DATA SHOWN |
-- ==== Sys2Proof/Machine/Media.lean ====
section
/-! DEFINITION. Media channels and their sequencers (chapter 15; rows MSQ_POST to MSQ_OPDARM, LOOKUP, MEDIA,
PF_WARN_N_DEASSERT). -/

namespace Sys2Proof.Machine

/-! ### Channels, contexts, lanes -/

/-- A register of the page of media channel `ch` (R447). -/
def mReg (ch : Nat) (r : R) (j : Nat := 0) : RKey := r.at (mediaPlace ch).1 (mediaPlace ch).2 j

/-- The sequencer group of a channel (R415). -/
def mGroup (ch : Nat) : Nat := (mediaPlace ch).2 / 9

/-- The MID of a channel's group. -/
def mMid (ch : Nat) : Nat := 0x480 + 16 * (mediaPlace ch).1 + mGroup ch

/-- A channel's record. -/
def Dev.mchan (d : Dev) (ch : Nat) : MChan := nget MChan.zero d.mch ch

/-- A list context. -/
def Dev.mctx (d : Dev) (ch x : Nat) : Option MCtx := nget none (d.mchan ch).ctxs x

/-- A field of MSQ_CHCFG. -/
def Dev.chcfg (d : Dev) (ch hi lo : Nat) : Nat := getBits (d.reg (mReg ch .MSQ_CHCFG)) hi lo

/-- EN of a channel. -/
def Dev.chEn (d : Dev) (ch : Nat) : Bool := (d.reg (mReg ch .MSQ_CHCFG)).getLsbD 31

/-- MSQ_LUNOP of LUN `u` = CE·4 + LUN. -/
def Dev.lunop (d : Dev) (ch u : Nat) : Word := d.reg (mReg ch .MSQ_LUNOP u)

/-- Open operations of a channel. -/
def Dev.openOps (d : Dev) (ch : Nat) : Nat := ((upTo 32).filter (fun u => (d.lunop ch u).getLsbD 63)).length

/-- MSQ_CHSTAT follows the channel. -/
def Dev.chStat (d : Dev) (ch : Nat) : Dev :=
  let c := d.mchan ch
  let run : List MCtx := c.ctxs.filterMap (fun e => e.2)
  let st : Nat := if !d.chEn ch then 0 else if run.any (fun x => x.stop) then 3 else if run = [] ∧ c.posts = [] then 1 else 2
  d.setRegN (mReg ch .MSQ_CHSTAT) (st * 2 ^ 28 + run.length * 2 ^ 24 + Nat.min 32 c.posts.length * 2 ^ 8 + d.openOps ch)

/-- Write a channel's record. -/
def Dev.setMchan (d : Dev) (ch : Nat) (c : MChan) : Dev := ({ d with mch := nset MChan.zero d.mch ch c }).chStat ch

/-- Write a context. -/
def Dev.setMctx (d : Dev) (ch x : Nat) (c : Option MCtx) : Dev :=
  d.setMchan ch { d.mchan ch with ctxs := nset none (d.mchan ch).ctxs x c }

/-- Write MSQ_LUNOP. -/
def Dev.setLunop (d : Dev) (ch u : Nat) (v : Word) : Dev := (d.setReg (mReg ch .MSQ_LUNOP u) v).chStat ch

/-- A register of the page of tether lane `L` (16 R450). -/
def tetReg (L : Nat) (r : R) (j : Nat := 0) : RKey := r.at (L / 16) (L % 16) j

/-- A lane's record. -/
def Dev.lane (d : Dev) (L : Nat) : Lane := nget Lane.zero d.lanes L

/-- Write a lane's record. -/
def Dev.setLane (d : Dev) (L : Nat) (x : Lane) : Dev := { d with lanes := nset Lane.zero d.lanes L x }

/-- STATE of a lane (16 TET-10); every lane is OFF under CONF_ERR and in safe stop (R452, 18 BOOT-8). -/
def Dev.laneState (d : Dev) (L : Nat) : Nat :=
  if d.confFailed || d.safe then 0 else getBits (d.reg (tetReg L .TET_LSTAT)) 31 28

/-- The lane of a tether channel, and its bridge channel. -/
def laneOf (ch : Nat) : Nat := (ch - 64) / 8
/-- The bridge channel of a tether channel. -/
def bridgeChan (ch : Nat) : Nat := (ch - 64) % 8

/-- Whether CMD flits of a context wait to be sent or to be answered (16 R464). -/
def Dev.tetBusy (d : Dev) (ch x : Nat) : Bool :=
  decide (64 ≤ ch) && ((d.lane (laneOf ch)).outq.any (fun g => decide (g.key = ch * 8 + x)) ||
    (d.lane (laneOf ch)).unans.any (fun u => decide (u.key = some (ch * 8 + x))))

/-! ### Micro-ops as 128-bit numbers (R428) -/

/-- Byte `i` of a micro-op. -/
def opByte (o i : Nat) : Nat := bitsOf o (8 * i + 7) (8 * i)

/-- The micro-op at the context's index. -/
def MCtx.op (c : MCtx) : Nat := c.ops.getD c.pc 0
/-- HDR of the list. -/
def MCtx.hdr (c : MCtx) : Nat := c.ops.getD 0 0
/-- CE of the list's target. -/
def MCtx.ce (c : MCtx) : Nat := bitsOf c.hdr 18 16
/-- LUN of the list. -/
def MCtx.lun (c : MCtx) : Nat := bitsOf c.hdr 21 20
/-- CE·4 + LUN. -/
def MCtx.u (c : MCtx) : Nat := 4 * c.ce + c.lun

/-- Bytes `lo` to `hi` of a micro-op, as a mask. -/
def byteMask (lo hi : Nat) : Nat := 2 ^ (8 * (hi + 1)) - 2 ^ (8 * lo)

/-- The bits of a micro-op that MED-2 names, by its opcode; none for a reserved opcode. -/
def opMask (opc : Nat) : Option Nat :=
  match opc with
  | 0x00 => some (byteMask 2 2 + byteMask 4 7)
  | 0x01 => some (0x37 * 2 ^ 16 + byteMask 4 5 + byteMask 8 11)
  | 0x02 => some (byteMask 2 2)
  | 0x03 => some (byteMask 2 2 + byteMask 4 11)
  | 0x04 => some (byteMask 4 11)
  | 0x05 => some (byteMask 4 11)
  | 0x06 => some (3 * 2 ^ 8 + byteMask 2 2 + byteMask 4 13)
  | 0x07 => some (byteMask 4 7)
  | 0x08 => some (byteMask 2 7)
  | 0x09 => some (2 ^ 8 + byteMask 2 5)
  | 0x0A => some (2 ^ 8 + byteMask 2 2 + 15 * 2 ^ 24 + byteMask 4 4 + byteMask 6 7)
  | 0x0B => some (2 ^ 8 + byteMask 3 15)
  | 0x0C => some (byteMask 2 7)
  | _ => none

/-- Whether every field of a micro-op lies in its range (MED-2): `buf` bytes of buffer, `n` micro-ops, PGBITS. -/
def opRange (tether : Bool) (buf n pg o : Nat) : Bool :=
  let w1 := bitsOf o 63 32
  let w2 := bitsOf o 95 64
  match o % 256 with
  | 0x00 => decide (opByte o 2 = 0 ∨ 0x80 ≤ opByte o 2)
  | 0x01 => (tether || !(opByte o 2).testBit 2) && decide (w1 ≤ 1055)
  | 0x03 => decide (1 ≤ opByte o 2 ∧ opByte o 2 ≤ 8)
  | 0x04 => decide (w1 % 2 = 0 ∧ w2 % 2 = 0 ∧ 2 ≤ w2 ∧ w2 ≤ 65536 ∧ w1 + w2 ≤ buf)
  | 0x05 => decide (w1 % 2 = 0 ∧ w2 % 2 = 0 ∧ 2 ≤ w2 ∧ w2 ≤ 65536 ∧ w1 + w2 ≤ buf)
  | 0x06 => decide (opByte o 2 ≤ 2 ∧ w1 ≠ 0)
  | 0x08 => decide (opByte o 2 ≤ 3)
  | 0x09 => decide (bitsOf o 47 32 < n)
  | 0x0A => decide (opByte o 2 ≤ 63)
  | 0x0B => decide (w1 % 2 ^ pg = 0)
  | 0x0C =>
    let k := opByte o 2
    decide (1 ≤ k ∧ k ≤ 5) && (if k ≤ 2 then decide (1 ≤ opByte o 3 ∧ opByte o 3 ≤ 4) else decide (opByte o 3 = 0))
  | _ => true

/-- The checks of R426 on a list; the index of the first micro-op at fault. -/
def listFault (tether : Bool) (buf pg : Nat) (ops : List Nat) : Option Nat :=
  let offs := ops.filter (fun o => decide (o % 256 = 0x0A))
  let look (o : Nat) : Nat := opByte o 2 * 16 + opByte o 3 % 16
  let first := look (offs.headD 0)
  let bad (i o : Nat) : Bool :=
    (match opMask (o % 256) with
      | none => true
      | some m => decide (o / 256 * 256 &&& m ≠ o / 256 * 256))
    || !opRange tether buf ops.length pg o || (decide (o % 256 = 1) != decide (i = 0))
    || (decide (o % 256 = 0x0A) && decide (look o ≠ first))
  (ops.zip (upTo ops.length)).findSome? (fun p => if bad p.2 p.1 then some p.2 else none)

/-! ### The end of a list (R435–R437) -/

/-- The status of a MEDIA command for a list status (MED-5). -/
def mediaStatus (s : Nat) : Nat :=
  match s with
  | 0x00 => 0x00
  | 0x01 => 0x0B
  | 0x02 => 0x08
  | 0x03 => 0x0B
  | 0x04 => 0x0A
  | 0x05 => 0x03
  | 0x06 => 0x0C
  | 0x07 => 0x08
  | 0x08 => 0x01
  | 0x09 => 0x01
  | 0x0A => 0x08
  | _ => 0x08

/-- TAG of a list; one that has no HDR has none, so its TAG is a free value. -/
def Dev.ctxTag (d : Dev) (c : MCtx) : Nat × Dev :=
  if c.hdr % 256 = 1 then (bitsOf c.hdr 95 64, d) else (d.fresh.1.toNat % 2 ^ 32, d.fresh.2)

/-- What a list leaves on its lane when it ends: flits that were sent belong to nobody, others are never sent. -/
def Dev.dropFlits (d : Dev) (ch x : Nat) : Dev :=
  if ch < 64 then d
  else
    let L := laneOf ch
    let l := d.lane L
    d.setLane L { l with
      outq := l.outq.filter (fun g => decide (g.key ≠ ch * 8 + x)),
      unans := l.unans.map (fun u => if u.key = some (ch * 8 + x) then { u with key := none } else u) }

/-- A list ends with a status, its RESULT or the micro-op at fault (R436): a hardware status is counted and logged; a
MEDIA command completes, another list waits for its completion record. -/
def Dev.endCtx (d : Dev) (now ch x status result : Nat) : Dev :=
  match d.mctx ch x with
  | none => d
  | some c =>
    let d0 := d.dropFlits ch x
    let d1 := if 1 ≤ status ∧ status ≤ 0x0A then
        let t := d0.ctxTag c
        ((t.2.bump (mReg ch .MSQ_CHERR)).logFirst (mReg ch .MSQ_CHLOG) (status * 2 ^ 48 + result % 256 * 2 ^ 40 + t.1))
      else d0
    match c.cmd with
    | some k => (d1.setMctx ch x none).endCmd k (mediaStatus status) (status + c.sr % 256 * 2 ^ 8 + c.pclass % 4 * 2 ^ 16)
    | none => d1.setMctx ch x (some { c with st := .ended, stop := false, status := status, result := result, tick := now % 2 ^ 32, grp := [] })

/-- A context goes on after a micro-op: STOP, 65,536 micro-ops or the end of the list may end it (R429, MED-10); the micro-op
at fault is then the one it has just executed. -/
def Dev.mput (d : Dev) (now ch x : Nat) (c : MCtx) : Dev :=
  let d1 := d.setMctx ch x (some c)
  let at' := match d.mctx ch x with
    | some y => y.pc
    | none => c.pc
  if c.stop then (if d1.tetBusy ch x then d1 else d1.endCtx now ch x 8 c.pc)
  else if 65536 ≤ c.n then d1.endCtx now ch x 3 at'
  else if c.ops.length ≤ c.pc then d1.endCtx now ch x 1 at'
  else d1

/-- The context after its micro-op. -/
def MCtx.next (c : MCtx) : MCtx := { c with pc := c.pc + 1, n := c.n + 1 }

/-- Whether a bus cycle of a list finds its lane not UP, its channel absent, or its CE absent (16 R450, R472). -/
def Dev.linkBad (d : Dev) (ch : Nat) (c : MCtx) : Bool :=
  if ch < 64 then false
  else
    let L := laneOf ch
    let s := d.laneState L
    !(s == 4 || s == 8) || decide (d.fld F.TET_LSTAT_NCHAN (L / 16) (L % 16) ≤ bridgeChan ch)
      || decide (d.fld F.TET_CHINFO_NCE (L / 16) (L % 16) (bridgeChan ch) ≤ c.ce)

/-- Run `f` on a context between micro-ops whose next micro-op has opcode `opc`; with `bus` it must hold the bus. -/
def Dev.mop (d : Dev) (now ch x opc : Nat) (bus : Bool) (f : MCtx → Nat → Dev) : Dev :=
  match d.mctx ch x with
  | none => d
  | some c =>
    if c.op % 256 ≠ opc ∨ c.stop then d
    else if bus then (if c.st ≠ .hold then d else if d.linkBad ch c then d.endCtx now ch x 7 c.pc else f c c.op)
    else if c.st = .hold ∨ c.st = .need then f c c.op
    else d

/-! ### Bus cycles (R416, 16 R462) -/

/-- A CMD record. -/
def recCmd (b : Nat) : Nat := 0x02 + b % 256 * 2 ^ 8
/-- An ADDR record of `n` cycles. -/
def recAddr (n a : Nat) : Nat := 0x03 + n * 2 ^ 8 + a % 2 ^ (8 * n) * 2 ^ 64
/-- A DOUT record. -/
def recDout (len : Nat) : Nat := 0x04 + len * 2 ^ 32
/-- A DIN record. -/
def recDin (len : Nat) : Nat := 0x05 + len * 2 ^ 32
/-- A DOUTI record of four bytes. -/
def recDouti (p : Nat) : Nat := 0x06 + 4 * 2 ^ 8 + p % 2 ^ 32 * 2 ^ 32
/-- A DINI record of four bytes. -/
def recDini : Nat := 0x07 + 4 * 2 ^ 8
/-- A DINZ record. -/
def recDinz (len : Nat) : Nat := 0x08 + len * 2 ^ 32
/-- A STAT record: 70h, or 78h with its row. -/
def recStat (enh : Bool) (cyc row : Nat) : Nat :=
  if enh then 0x09 + 0x78 * 2 ^ 8 + cyc * 2 ^ 16 + row % 2 ^ (8 * cyc) * 2 ^ 64 else 0x09 + 0x70 * 2 ^ 8

/-- Whether a record carries data (R462). -/
def recIsData (r : Nat) : Bool := decide (r % 256 = 4 ∨ r % 256 = 5 ∨ r % 256 = 8)

/-- Whether the pads of a local channel are disabled (R420). -/
def Dev.chanOff (d : Dev) (ch : Nat) : Bool := !d.chEn ch || d.confFailed

/-- Drive one record: on the pins of a local channel (nothing while its pads are disabled, R420), into the group of a tether
context. -/
def Dev.drive (d : Dev) (ch : Nat) (c : MCtx) (r off : Nat) (data : List Byte := []) : Dev × MCtx :=
  if ch < 64 then (if d.chanOff ch then d else d.send (.nand ch c.ce r data), c) else (d, { c with grp := c.grp ++ [(r, off)] })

ACTIVITY | Only the lines from the beginning of the entries through the line bearing "def tetReg (L" should be returned, each exactly as written.

TASK ANSWER |
-- ==== Sys2Proof/Machine/Media.lean ====
section
/-! DEFINITION. Media channels and their sequencers (chapter 15; rows MSQ_POST to MSQ_OPDARM, LOOKUP, MEDIA,
PF_WARN_N_DEASSERT). -/

namespace Sys2Proof.Machine

/-! ### Channels, contexts, lanes -/

/-- A register of the page of media channel `ch` (R447). -/
def mReg (ch : Nat) (r : R) (j : Nat := 0) : RKey := r.at (mediaPlace ch).1 (mediaPlace ch).2 j

/-- The sequencer group of a channel (R415). -/
def mGroup (ch : Nat) : Nat := (mediaPlace ch).2 / 9

/-- The MID of a channel's group. -/
def mMid (ch : Nat) : Nat := 0x480 + 16 * (mediaPlace ch).1 + mGroup ch

/-- A channel's record. -/
def Dev.mchan (d : Dev) (ch : Nat) : MChan := nget MChan.zero d.mch ch

/-- A list context. -/
def Dev.mctx (d : Dev) (ch x : Nat) : Option MCtx := nget none (d.mchan ch).ctxs x

/-- A field of MSQ_CHCFG. -/
def Dev.chcfg (d : Dev) (ch hi lo : Nat) : Nat := getBits (d.reg (mReg ch .MSQ_CHCFG)) hi lo

/-- EN of a channel. -/
def Dev.chEn (d : Dev) (ch : Nat) : Bool := (d.reg (mReg ch .MSQ_CHCFG)).getLsbD 31

/-- MSQ_LUNOP of LUN `u` = CE·4 + LUN. -/
def Dev.lunop (d : Dev) (ch u : Nat) : Word := d.reg (mReg ch .MSQ_LUNOP u)

/-- Open operations of a channel. -/
def Dev.openOps (d : Dev) (ch : Nat) : Nat := ((upTo 32).filter (fun u => (d.lunop ch u).getLsbD 63)).length

/-- MSQ_CHSTAT follows the channel. -/
def Dev.chStat (d : Dev) (ch : Nat) : Dev :=
  let c := d.mchan ch
  let run : List MCtx := c.ctxs.filterMap (fun e => e.2)
  let st : Nat := if !d.chEn ch then 0 else if run.any (fun x => x.stop) then 3 else if run = [] ∧ c.posts = [] then 1 else 2
  d.setRegN (mReg ch .MSQ_CHSTAT) (st * 2 ^ 28 + run.length * 2 ^ 24 + Nat.min 32 c.posts.length * 2 ^ 8 + d.openOps ch)

/-- Write a channel's record. -/
def Dev.setMchan (d : Dev) (ch : Nat) (c : MChan) : Dev := ({ d with mch := nset MChan.zero d.mch ch c }).chStat ch

/-- Write a context. -/
def Dev.setMctx (d : Dev) (ch x : Nat) (c : Option MCtx) : Dev :=
  d.setMchan ch { d.mchan ch with ctxs := nset none (d.mchan ch).ctxs x c }

/-- Write MSQ_LUNOP. -/
def Dev.setLunop (d : Dev) (ch u : Nat) (v : Word) : Dev := (d.setReg (mReg ch .MSQ_LUNOP u) v).chStat ch

/-- A register of the page of tether lane `L` (16 R450). -/
def tetReg (L : Nat) (r : R) (j : Nat := 0) : RKey := r.at (L / 16) (L % 16) j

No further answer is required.